HHF commends these and the artists behind similar works for the awareness their creations have generated. Likewise, the organization is proud to witness the introduction of new laws and procedures to make entertainment more accessible to the hearing loss community.

Credit: Naugatuck Patch

Credit: Naugatuck Patch

The American with Disabilities Act (ADA) first broke barriers by advocating for the requirement that all video program distributors close caption their TV shows. But it wasn’t until recently, with the help of technology, that these rules have expanded. On November 2016, the Final Rule on the ADA Title III was signed, requiring all American movie theaters to provide accessibility for captions. Large cinemas now offer assistive listening, closed captions, and descriptive audio.

Broadway, too, has made tremendous improvements. In 2016, the Theater Development Fund (TDF) and The Broadway League, launched www.theatreaccess.nyc, a website with information about tickets prices, dates and accommodations for theatergoers with disabilities.

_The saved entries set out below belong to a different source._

@[simp] theorem State.regRec_regs (s : State) (r : Reg) : (s.regRec r).regs = s.regs := s.logRec_regs _
@[simp] theorem State.regRec_time (s : State) (r : Reg) : (s.regRec r).time = s.time := s.logRec_time _
@[simp] theorem State.regRec_tiles (s : State) (r : Reg) : (s.regRec r).tiles = s.tiles := s.logRec_tiles _
@[simp] theorem State.regRec_pads (s : State) (r : Reg) : (s.regRec r).pads = s.pads := s.logRec_pads _
@[simp] theorem State.regRec_tileMap (s : State) (r : Reg) : (s.regRec r).tileMap = s.tileMap := s.logRec_tileMap _
@[simp] theorem State.regRec_mesh (s : State) (r : Reg) : (s.regRec r).mesh = s.mesh := s.logRec_mesh _
@[simp] theorem State.regRec_mem (s : State) (r : Reg) : (s.regRec r).mem = s.mem := s.logRec_mem _
@[simp] theorem State.regRec_ten (s : State) (r : Reg) : (s.regRec r).ten = s.ten := s.logRec_ten _
@[simp] theorem State.regRec_ctl (s : State) (r : Reg) : (s.regRec r).ctl = s.ctl := s.logRec_ctl _
@[simp] theorem State.regRec_mbx (s : State) (r : Reg) : (s.regRec r).mbx = s.mbx := s.logRec_mbx _
@[simp] theorem State.regRec_cores (s : State) (r : Reg) : (s.regRec r).cores = s.cores := s.logRec_cores _
@[simp] theorem State.regRec_ports (s : State) (r : Reg) : (s.regRec r).ports = s.ports := s.logRec_ports _
@[simp] theorem State.regRec_radio (s : State) (r : Reg) : (s.regRec r).radio = s.radio := s.logRec_radio _
@[simp] theorem State.regRec_fab (s : State) (r : Reg) : (s.regRec r).fab = s.fab := s.logRec_fab _
@[simp] theorem State.regRec_boot (s : State) (r : Reg) : (s.regRec r).boot = s.boot := s.logRec_boot _
@[simp] theorem State.regRec_spdm (s : State) (r : Reg) : (s.regRec r).spdm = s.spdm := s.logRec_spdm _
@[simp] theorem State.regRec_pci (s : State) (r : Reg) : (s.regRec r).pci = s.pci := s.logRec_pci _
@[simp] theorem State.regRec_pkg (s : State) (r : Reg) : (s.regRec r).pkg = s.pkg := s.logRec_pkg _
@[simp] theorem State.regRec_tests (s : State) (r : Reg) : (s.regRec r).tests = s.tests := s.logRec_tests _
@[simp] theorem State.regRec_board (s : State) (r : Reg) : (s.regRec r).board = s.board := s.logRec_board _
@[simp] theorem State.regRec_out (s : State) (r : Reg) : (s.regRec r).out = s.out := s.logRec_out _
@[simp] theorem State.regRec_freeCount (s : State) (r : Reg) : (s.regRec r).freeCount = s.freeCount := s.logRec_freeCount _
@[simp] theorem State.regRec_pending (s : State) (r : Reg) : (s.regRec r).pending = s.pending := s.logRec_pending _

end Sys2Proof.Machine
end

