theorem State.stepBy_memWf {s : State} (w : s.memWf = true) (d : W64) : (s.stepBy d).memWf = true := by
  rw [State.memWf_iff] at w ⊢
  refine ⟨by rw [Mem.wf_congr (State.stepBy_lines s d) (State.stepBy_checks s d)]; exact w.1, fun p => ?_⟩
  rw [Pad.wf, State.stepBy_rows]
  exact w.2 p

end Sys2Proof.Machine
end

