/-- Settles O7: the context of each command holds what the rule of its function leaves there. -/
theorem contextsComplete : Obligations.ContextsComplete := by
  unfold Obligations.ContextsComplete
  refine ⟨?_, ?_, ?_, ?_, ?_, ?_, ?_⟩
  · intro s t w close i r k hopen himg hrec hpark hstart
    have opened : windowOpen t s = (((releaseCtx t (fin 8 (recCtx r)) s).setCtx t (fin 8 (recCtx r)) (some { k with opens := s.now, closes := close })).engOwn t
        w.slice.val).modEng t (·.forget (fin 8 (recCtx r))) := by
      simp only [windowOpen, hopen, himg, hrec, hpark, hstart, releaseCtx_now, Bool.false_eq_true, if_false]
    refine .of_eq rfl opened ⟨?_, ?_⟩
    · rw [State.ctx_modEng, State.ctx_engOwn, State.ctx_setCtx, if_pos ⟨rfl, rfl⟩]
    · rw [State.eng_modEng, Engine.forget_owner, State.engOwn_owner]
  · intro s t c k w hk hw hr he hc hdue
    exact ⟨_, rfl, _, windowClose_ctx hk hw hr he hc (BitVec.le_trans hdue (k.last_add_delta_le_dueAt w)), rfl, rfl⟩
  · intro s t c k hk hr he hd hlate
    have noted : ((s.schFault t c 4).finc (treg .schStat t) 63 48).ctx t c = some k :=
      (State.ctx_congr ((State.finc_tiles _ _ _ _ _).trans ((s.schFault_alters t c 4).comp .tiles (by simp))) t c).trans hk
    have timedOut : taskTimeout t c s = ((s.schFault t c 4).finc (treg .schStat t) 63 48).dropTask t c 5 := by
      simp [taskTimeout, hk, hr, he, Nat.not_lt.mpr hlate]
    exact .of_eq rfl timedOut (State.exists_ctx_dropTask noted hr hd 5)
  · intro s t c k hk hd hdue
    have tenant : k.radio = false := by
      simp only [State.reclaimDue, hk, Bool.and_eq_true, Bool.not_eq_true'] at hdue
      exact hdue.1
    exact ⟨_, guarded_true hdue (·.dropTask t c 11) s, State.exists_ctx_dropTask hk tenant hd 11⟩
  · intro s t c k n hk he hdue
    have released : taskRelease t c s = releaseCtx t c s := by simp [taskRelease, hk, he]
    have done := releaseCtx_done hk
    rw [he] at done
    exact .of_eq (guarded_true hdue (taskRelease t c) s) released done
  · intro s t a may
    refine .of_eq rfl ((parkReg_cases _ _ t a s).trans (if_pos may)) ?_
    exact s.fget_fset _ 1 (Nat.le_refl _) (by decide)
  · intro s t a may
    refine .of_eq rfl ((parkReg_cases _ _ t a s).trans (if_pos may)) ?_
    exact s.fget_fset _ 1 (Nat.le_refl _) (by decide)
end

section
/-!
Die-to-die links: what a replay sends again, and when, and what a link error leaves of its link (R196, R197, R474).
-/
set_option Elab.async false
namespace Sys2Proof.Machine
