-- ==== Sys2Proof/Syntax.lean ====
section
/-!
DEFINITION. The commands: one constructor per row of spec/opcode_table.json, in the table's order, the rows without operands
after the others. Operands are what a row is given from outside: the parameters of a packet (after its header h), the words
or stamps that arrive, or the place and cycle of a schedule word (log 8).
-/

namespace Sys2Proof
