-- ==== Sys2Proof/Config.lean ====
section
/-!
DEFINITION. What the spec leaves open: free values and the cryptographic functions whose standards the spec only
names. None has a body, so no proof can rest on a value of one.
-/

namespace Sys2Proof

/-- The n-th free value drawn in a run: nonces, entropy words and every result the spec leaves open.
DESIGN CHOICE (log 1): the counter State.free says which draw comes next. -/
opaque Config.freeBits (w : Nat) : Nat → BitVec w

/-- ML-DSA-87 signature check over (public-key digest, message digest, signature) (16 R434, R440, R461). -/
opaque Config.sigValid : BitVec 512 → BitVec 512 → List (BitVec 8) → Bool

/-- The device's ML-DSA-87 signature over a message digest with the given key slot (16 R458). -/
opaque Config.sigMake : Nat → BitVec 512 → List (BitVec 8)

/-- AES-256-GCM decryption of a part succeeds, under the content key its manifest gives this device: manifest digest, part type,
ciphertext (16 R441, R442). -/
opaque Config.gcmOk : BitVec 512 → Nat → List (BitVec 8) → Bool

/-- The measurement digest of index i of the running firmware (16 R459). -/
opaque Config.firmwareDigest : Nat → BitVec 512

/-- The SHA3-512 digest of the public key and certificate chain the part was provisioned with (16 R457, R458). -/
opaque Config.certChain : List (BitVec 8)

/-- Bytes of a monitor stream's buffer, which the spec does not size (01 R25, 10 R285; log 33). -/
opaque Config.streamBuf : Nat

end Sys2Proof
end

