/-- The results of an engine on a window: calibrated samples (missing ones 0), whether any is missing, and the index r
of the first sample (R228 to R232). -/
def measure (d : MeasDesc) (cs : List Int) (missing : Bool) (r0 : Int) : MeasRes :=
  let ys := if d.pol then cs.map (- ·) else cs
  let n := ys.length
  let y (i : Nat) : Int := ys.getD i 0
  let nb := min (2 ^ d.nbExp) n
  let b : Rat := if nb = 0 then 0 else ((ys.take nb).foldl (· + ·) 0 : Int) / (nb : Rat)
  let m := ys.foldl max (ys.headD 0)
  let np := (ys.findIdx? (· == m)).getD 0
  let amp : Rat := (y np : Rat) - b
  let edge := decide (np = 0 ∨ np + 1 = n)
  let q : Int := y (np - 1) - 2 * y np + y (np + 1)
  let dl : Rat := if edge || q == 0 then 0 else ((y (np - 1) - y (np + 1) : Int) : Rat) / (2 * q : Int)
  let x (i : Nat) (v : Rat) : Rat := (i : Rat) + (v - (y i : Rat)) / ((y (i + 1) - y i : Int) : Rat)
  let v10 := b + amp / 10
  let v90 := b + 9 * amp / 10
  let n90 := ((List.range np).filter fun i => (y i : Rat) < v90).getLast?
  let n10 := match n90 with | none => none | some k => ((List.range (k + 1)).filter fun i => (y i : Rat) < v10).getLast?
  let rise : Option Int :=
    if amp ≤ 0 then none
    else match n90, n10 with | some a, some c => some (rneRat (256 * (x a v90 - x c v10))) | _, _ => none
  let inR (i : Nat) : Bool := decide (d.i0 ≤ r0 + i ∧ r0 + i ≤ d.i1)
  let idx := (List.range n).filter inR
  let integral : Rat := idx.foldl (fun s i => s + ((y i : Rat) - b)) 0
  let short := decide ((idx.length : Int) < d.i1 - d.i0 + 1)
  let (ru, fd) := windowEdges d.tTot d.hyst ys
  let tot : Option Int :=
    match ru.find? (fun (k : Nat) => decide (0 ≤ r0 + (k : Int))) with
    | none => none
    | some k =>
      match fd.find? (fun (j : Nat) => decide (k < j)) with
      | none => none
      | some j => some (rneRat (256 * (x (j - 1) ((d.tTot - (d.hyst : Int) : Int) : Rat) - x (k - 1) (d.tTot : Rat))))
  let (pu, _) := windowEdges d.lPer d.hyst ys
  let per : Option Int :=
    match pu.head?, pu.getLast? with
    | some a, some c => if a = c then none
        else some (rneRat (256 * (x (c - 1) (d.lPer : Rat) - x (a - 1) (d.lPer : Rat)) / ((pu.length - 1 : Nat) : Rat)))
    | _, _ => none
  { amp := rneRat amp, peakT := rneRat (256 * ((r0 + np : Int) + dl)), period := per.getD 0, rise := rise.getD 0
    integral := rneRat integral, tot := tot.getD 0
    flags := bitSet ((if nb < 2 ^ d.nbExp then [0] else []) ++ (if rise.isNone then [1] else []) ++
      (if per.isNone then [2] else []) ++ (if tot.isNone then [3] else []) ++ (if missing then [4] else []) ++
      (if edge then [5] else []) ++ (if short then [6] else [])) }

/-- The 32 bytes of a result (R232). -/
def measBytes (engine : Nat) (r : MeasRes) : List Byte :=
  le 4 (toTwos 32 r.amp) ++ le 4 (toTwos 32 r.peakT) ++ le 4 (toTwos 32 r.period) ++ le 4 (toTwos 32 r.rise) ++
  le 8 (toTwos 64 r.integral) ++ le 4 (toTwos 32 r.tot) ++ le 2 r.flags ++ le 2 engine

/-- A descriptor that MEAS_SET accepts (R228). -/
def measOk (d : MeasDesc) : Bool :=
  decide (d.chan < 4096 ∧ d.nbExp ≤ 12 ∧ d.i0 ≤ d.i1 ∧ d.hyst ≤ 65535)

end Sys2Proof
end

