-- ==== Sys2Proof/Machine/Journal.lean ====
section
/-!
DEFINITION. The journal, sequence windows, replies and the path every command packet takes (14 R372 to R399).
-/

namespace Sys2Proof.Machine

/- Status codes (R374). -/
def stOk := 0
def stBusy := 1
def stState := 2
def stParam := 3
def stNotOwner := 4
def stNoFit := 5
def stBadImage := 6
def stVersion := 7
def stAuth := 8
def stUpdateBusy := 9
def stMaint := 10
def stUnreach := 11
def stExpired := 12

/-- A command of R391: opcode, states that accept it, marked BC, accepted without holding control, changes configuration
(refused during a replay, R311). -/
structure CmdSpec where
  op : Nat
  states : List DevSt
  bc : Bool := false
  anyone : Bool := false
  cfg : Bool := false
  denied : Nat × List Byte := (0, [])   -- DETAIL and result of ST_NOT_OWNER

/-- "Any" of R388. -/
def anySt : List DevSt := [.ready, .loaded, .armed, .running, .paused, .safe]
def bootAny : List DevSt := .boot :: anySt
def stRL : List DevSt := [.ready, .loaded]
def stRLP : List DevSt := [.ready, .loaded, .paused]
def stRLAUP : List DevSt := [.ready, .loaded, .armed, .running, .paused]
def stLAUP : List DevSt := [.loaded, .armed, .running, .paused]
def stAUP : List DevSt := [.armed, .running, .paused]

/-- The source identity (R377). -/
def srcOf (h : Hdr) : Nat := h.transport % 16 * 2 ^ 28 + h.inst % 4096 * 65536 + h.tag % 65536

/-- Adds a journal entry: JSEQ, tick and time are the journal's own (R396, R397). -/
def journalAdd (e : JEntry) (s : State) : State :=
  let t := todOf (nowL s)
  let e := { e with jseq := s.ctl.jnext, accTick := nowTick s, accSec := t.sec % 2 ^ 32, accNs := t.ns }
  { s with ctl := { s.ctl with
      jnext := s.ctl.jnext + 1, journal := (e :: s.ctl.journal).take 65536, mirror := (e :: s.ctl.mirror).take 1024 } }

/-- Changes the entry with a JSEQ, in the journal and its mirror. -/
def journalUpd (j : Nat) (f : JEntry → JEntry) (s : State) : State :=
  let g := fun (e : JEntry) => if e.jseq = j then f e else e
  { s with ctl := { s.ctl with journal := s.ctl.journal.map g, mirror := s.ctl.mirror.map g } }

/-- An internal entry (R391, R396): source 0x4000_0000 plus a role (R377, log 119). -/
def journalInternal (role op : Nat) (result : List Byte) (s : State) : State :=
  journalAdd { jseq := 0, source := 0x40000000 + role, opcode := op, final := true, internal := true, result := slice 0 8 result } s

/-- The entry of a command (R396). -/
def cmdEntry (op : Nat) (h : Hdr) (final : Bool) (status : Nat) (result : List Byte) : JEntry :=
  { jseq := 0, source := srcOf h, cseq := h.seq, opcode := op, status := status, final := final
    atFlag := h.at_.isSome
    pdigest := slice 0 16 (sha3 h.raw), result := slice 0 8 result }

/-- A reply as bytes (R373); PHASE is set where it enters a completion ring. -/
def replyBytes (r : Reply) (phase trunc : Bool) (n : Nat) : List Byte :=
  let flags := bnat r.final + 2 * bnat trunc + 4 * bnat r.dup + 8 * bnat r.partialR + 128 * bnat phase
  let hd := [0x02#8, BitVec.ofNat 8 flags] ++ le 2 r.opcode ++ le 4 r.seq ++ le 4 r.source ++ le 2 r.result.length ++
    le 2 r.status ++ le 4 (match r.jseq with | some j => j % 2 ^ 32 | none => 2 ^ 32 - 1) ++ le 4 r.detail ++ le 4 0
  let body := r.result.take n
  hd ++ le 4 (crc32c (hd ++ le 4 0 ++ body)).toNat ++ body

/-- A reply formed: to its completion ring's queue, or sent on its transport (R373, R381). -/
def sendReply (r : Reply) (s : State) : State :=
  match r.source / 2 ^ 28 with
  | 0 => { s with ctl := { s.ctl with replies := s.ctl.replies ++ [r] } }
  | 1 => send (.udp (r.source / 65536 % 4096) (replyBytes r false false r.result.length)) s
  | 2 => { s with fab := { s.fab with out2 := (r.source / 65536 % 4096, .reply (replyBytes r false false r.result.length)) :: s.fab.out2 } }
  | 3 => send (.smbus (replyBytes r false false r.result.length)) s
  | _ => s

/-- The reply of a command. -/
def mkReply (op : Nat) (h : Hdr) (j : Option Nat) (status detail : Nat) (result : List Byte) : Reply :=
  { source := srcOf h, seq := h.seq, opcode := op, status := status, jseq := j, detail := detail, result := result
    indirect := h.indirect, raddr := h.raddr, rsize := h.rsize }

/-- Keeps newest replies up to 1 MiB (R379). -/
def cacheTrim : Nat → List Reply → List Reply
  | _, [] => []
  | n, r :: rs => if 32 + r.result.length ≤ n then r :: cacheTrim (n - (32 + r.result.length)) rs else []
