-- ==== Sys2Proof/Machine/AcqRows.lean ====
section
/-!
DEFINITION. Rows of the acquisition engine: the deep ring, record assembly, monitor streams, the replay log (10 R270 to R287; 11 R310).
-/

namespace Sys2Proof.Machine

/-- The newest tick the gather buffer holds. -/
def gatherNewest (s : State) : Option Nat := s.fe.gather.getLast?.map (·.1)

/-- The elastic zone stands still: SAFE_STOP with cause THERMAL or SUPPLY (R503, R504), or no power. -/
def elasticOff (s : State) : Bool :=
  s.dev.st == .off || s.dev.st == .boot || (s.dev.st == .safe && (s.dev.safeCause == 0x20 || s.dev.safeCause == 0x21))

/-- The tick the ring writer takes next (R281). -/
def nextRing (s : State) : Option Nat :=
  match s.acq.tStart, s.acq.newest with
  | some a, some w => some (max a (w + 1))
  | some a, none => some a
  | none, _ => none

/-- The ring is not written past the end of a recording with FREEZE (R309). -/
def ringFrozen (s : State) (t : Nat) : Bool :=
  let r := s.acq.recg
  r.freeze && (r.running || r.done) && decide (0 < r.endTick ∧ r.endTick < t)

/-- The ring writer may take tick t: it has passed the alignment point, and was counted (R281, R315). -/
def ringReady (s : State) (t : Nat) : Bool :=
  ringOn s && !saving s && !replaying s && !elasticOff s && nextRing s == some t && !ringFrozen s t && decide (t ≤ nowTick s) &&
  (match s.dev.pauseAt with | some p => decide (t < p) | none => true) && !(s.dev.st == .paused && decide (s.dev.tP ≤ t)) &&
  ((ringLanes s).isEmpty || (match gatherNewest s with | some n => decide (t ≤ n) | none => false))

/-- Bytes of the slot of tick t: header, then the lanes, those not in the gather buffer any more as zeros and missing (R280, R281). -/
def slotContents (s : State) (t : Nat) : List Byte :=
  let miss := (ringLanes s).filter fun l => match gatherLane s t l with | some (some _) => false | _ => true
  le 8 t ++ le 12 (bitSet miss) ++ le 12 0 ++ (ringLanes s).flatMap fun l =>
    match gatherLane s t l with
    | some (some p) => slice 0 (ringLaneBytes s l) p
    | _ => List.replicate (ringLaneBytes s l) 0#8

/-- RING_WRITE (R281). -/
def execRingWrite (t : Nat) (s : State) : Host.Outcome State Fault Refusal :=
  goes (
    if !ringReady s t then s
    else
      let late := !(ringLanes s).isEmpty && (s.fe.gather.find? fun e => e.1 == t).isNone
      let s1 := hbmWrite (slotAddr s t) (slotContents s t) s
      let s1 := if late then addCnt 18 1 s1 else s1
      { s1 with acq := { s1.acq with newest := some t } })

/- Assembly (R270, R275, R287). -/

/-- The window's last tick is in the store that serves it (R267, R282); a frozen ring gives no later tick. -/
def windowReady (s : State) (r : RecReq) : Bool :=
  let last := lastTick s r
  r.mark.isSome || (tplChans r.tpl).isEmpty ||
  (if ringServed s r then
    (match s.acq.newest with | some w => decide (last ≤ w) || ringFrozen s (w + 1) | none => false)
  else (match gatherNewest s with | some n => decide (last ≤ n) | none => false))

/-- RECORD_ASSEMBLE: the oldest request of a destination (R275) becomes a staged record once its window is there and staging has
room. -/
def execRecordAssemble (kind dest : Nat) (s : State) : Host.Outcome State Fault Refusal :=
  goes (match s.acq.reqs.find? fun r => reqDest r == (kind, dest) with
    | none => s
    | some r =>
      let b := recordBytes s r
      if !windowReady s r || elasticOff s || decide (stageSize s < stagedBytes s + b.1.length) then s
      else
        let s := if b.2.1 then addCnt 16 1 s else s
        let s := if b.2.2 then addCnt 17 1 s else s
        { s with acq := { s.acq with reqs := s.acq.reqs.erase r, staged := s.acq.staged ++ [{ req := r, bytes := b.1 }] } })

/- Streams (R277 to R279). -/

/-- MON_CFG of a stream: FIRST, channels, KEXP, BLOCK. -/
def monChans (s : State) (m : Nat) : List Nat := let v := regAt s (0xA0000 + 8 * m); rangeFrom (bits v 47 36) (bits v 35 24 + 1)
def monKexp (s : State) (m : Nat) : Nat := bits (regAt s (0xA0000 + 8 * m)) 57 54
def monBlock (s : State) (m : Nat) : Nat := bits (regAt s (0xA0000 + 8 * m)) 15 0

/-- The samples stream m carries of tick t, and whether one is missing (R277, R278). -/
def streamSamples (s : State) (m t lvl : Nat) : List Byte × Bool :=
  let per := (monChans s m).map fun c =>
    let k := chanS s c
    let ks := (List.range k).filter fun i => (t * k + i) % max (chanDec s c * 2 ^ (monKexp s m + lvl)) 1 = 0
    match chanTickOf s false c t with
    | .samples xs => (ks.flatMap fun i => sampleBytes (xs.getD i 0), false)
    | _ => (ks.flatMap fun _ => sampleBytes 0, !ks.isEmpty)
  (per.flatMap (·.1), per.any (·.2))

/-- LADDER and MARK entries of tick t (R279). -/
def streamHeads (s : State) (m t lvl : Nat) : List (List Byte) :=
  ((s.acq.ladPend.filter fun c => c.tick == t).map fun c => streamEntry m 4 0 t (c.new + 16 * c.old) lvl []) ++
  (((List.range 256).flatMap fun n => s.acq.marks.filter fun k => k.tick == t && k.line == n && bit k.streams m).map
    fun k => streamEntry m 2 (bnat k.doubt) t k.line lvl [])

/-- A tick with LADDER and MARK entries ends the open DATA entry; those of a kept tick follow the run of dropped ticks before it
(R279). -/
def putHeads (m : Nat) (hs : List (List Byte)) (x : Stream) : Stream :=
  if hs.isEmpty then x
  else
    let y := closeGap m (closeData m x)
    { y with entries := y.entries ++ hs }

/-- Tick t is dropped, its LADDER and MARK entries hs kept: those of the run's first tick stand before the GAP entry that begins
there, those of a later tick after it (R279). -/
def dropTick (m t lvl : Nat) (hs : List (List Byte)) (x : Stream) : Stream :=
  let y := closeData m x
  if y.gapCount = 0 then
    { y with entries := y.entries ++ hs, gapFirst := t, gapCount := 1, gapLevel := lvl, gaps := satAdd 32 y.gaps 1 }
  else { y with gapHeads := y.gapHeads ++ hs, gapCount := y.gapCount + 1, gaps := satAdd 32 y.gaps 1 }

/-- The tick's samples enter the open DATA entry, or begin one (R279). -/
def putData (m t lvl block : Nat) (d : List Byte × Bool) (x : Stream) : Stream :=
  let y := closeGap m x
  let z : Stream := if y.count = 0 then { y with first := t, count := 1, level := lvl, missing := d.2, body := d.1 }
    else { y with count := y.count + 1, missing := y.missing || d.2, body := y.body ++ d.1 }
  if block ≤ z.count then closeData m z else z

/-- Bytes the stream would hold with n bytes of samples and the entries hs of one more tick. -/
def streamNeed (x : Stream) (hs : List (List Byte)) (n : Nat) : Nat :=
  streamBytes x + n + sumL (hs.map (·.length)) + (if x.count = 0 ∨ hs ≠ [] then 32 else 0) + (if x.gapCount = 0 then 0 else 32)

/-- The data of tick t enter stream m, or are dropped where the buffer has no room (R279). -/
def streamTick (s : State) (m t : Nat) (x : Stream) : Stream :=
  let lvl := levelFor s t
  let d := streamSamples s m t lvl
  let hs := streamHeads s m t lvl
  if Config.streamBuf < streamNeed x hs d.1.length then dropTick m t lvl hs x else putData m t lvl (monBlock s m) d (putHeads m hs x)

/-- The tick the stream writer releases next. -/
def nextRelease (s : State) : Option Nat :=
  match s.acq.tStart, s.acq.released with
  | some a, some r => some (max a (r + 1))
  | some a, none => some a
  | none, _ => none

/-- The data of tick t go to every enabled stream (R279). -/
def releaseTick (t : Nat) (s : State) : State :=
  let s1 := ((List.range 32).filter (streamOn s)).foldl (fun u m => setStream m (streamTick s m t (streamAt u m)) u) s
  { s1 with acq := { s1.acq with
    released := some t
    marks := s1.acq.marks.filter fun k => decide (t < k.tick)
    ladPend := s1.acq.ladPend.filter fun c => decide (t < c.tick) } }

/-- Tick t is the last before a pause edge. -/
def lastBeforePause (s : State) (t : Nat) : Bool := t + 1 == s.dev.tP && (s.dev.st == .paused || s.dev.pauseAt.isSome)

/-- Tick t has been decided. -/
def isDecided (s : State) (t : Nat) : Bool := match s.comb.decided with | some d => decide (t ≤ d) | none => false

/-- STREAM_RELEASE: ticks in order, each after its decision (R279). -/
def execStreamRelease (s : State) : Host.Outcome State Fault Refusal :=
  goes (match nextRelease s with
    | none => s
    | some t =>
      if elasticOff s || !isDecided s t then s
      else if lastBeforePause s t then closeStreams (releaseTick t s) else releaseTick t s)

/- The replay log (R309, R310). -/

/-- Bytes the log takes in its area. -/
def logSize (r : Rec) : Nat := sumL (r.log.map fun e => (logEntryBytes e).length)

/-- Why a recording ends now: 0 its named tick, 1 the area is full (no room beside the STOP entry), 2 the ring would overwrite its
first tick (R309, R310). -/
def stopCause (s : State) : Option Nat :=
  let r := s.acq.recg
  if !r.running then none
  else match s.comb.decided with
    | none => none
    | some d =>
      if d < r.first then none
      else if 0 < r.endTick ∧ r.endTick ≤ d then some 0
      else if r.size < logSize r + 64 then some 1
      else if r.first + ringDepth s ≤ d + 1 then some 2
      else none

/-- REPLAY_LOG_STOP (R310): the STOP entry names the last recorded tick; INEXACT where RING_WR_LATE counted. -/
def execReplayLogStop (s : State) : Host.Outcome State Fault Refusal :=
  goes (match stopCause s, s.comb.decided with
    | some c, some d =>
      let r := s.acq.recg
      let last := if c = 0 then r.endTick else d
      let r := { r with running := false, done := true, endTick := last
                        log := r.log ++ [{ type := 11, flags := bnat (r.ringLate0 != devCnt s 18), tick := last, body := le 1 c }] }
      { s with acq := { s.acq with recg := r, recorded := r :: s.acq.recorded.filter fun x => x.area != r.area } }
    | _, _ => s)

end Sys2Proof.Machine
end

In addition, TDF now provides accessibility programs with open captioning and/or ASL at select Broadway performances.

Entertainment has made progress in becoming more inclusive for people with hearing loss since the implementation of these programs, but additional work is needed. Though mandating captioning at movie theaters represents great progress, other entertainment settings, including sports arenas and concert halls, must follow suit.

To optimize the listening experience for audience members with hearing loss, more must adopt the use of hearing loops, which transmit sound from a PA system to hearing aids and cochlear implants. In December 2017, the state of Minnesota passed a bill requiring hearing loops in public meeting spaces, taking after similar New York City legislation from earlier in 2017.

HHF looks forward to a day where no one must live with hearing loss. As long as hearing remains out of reach for tens of million Americans, fair accommodations are the most ethical choice.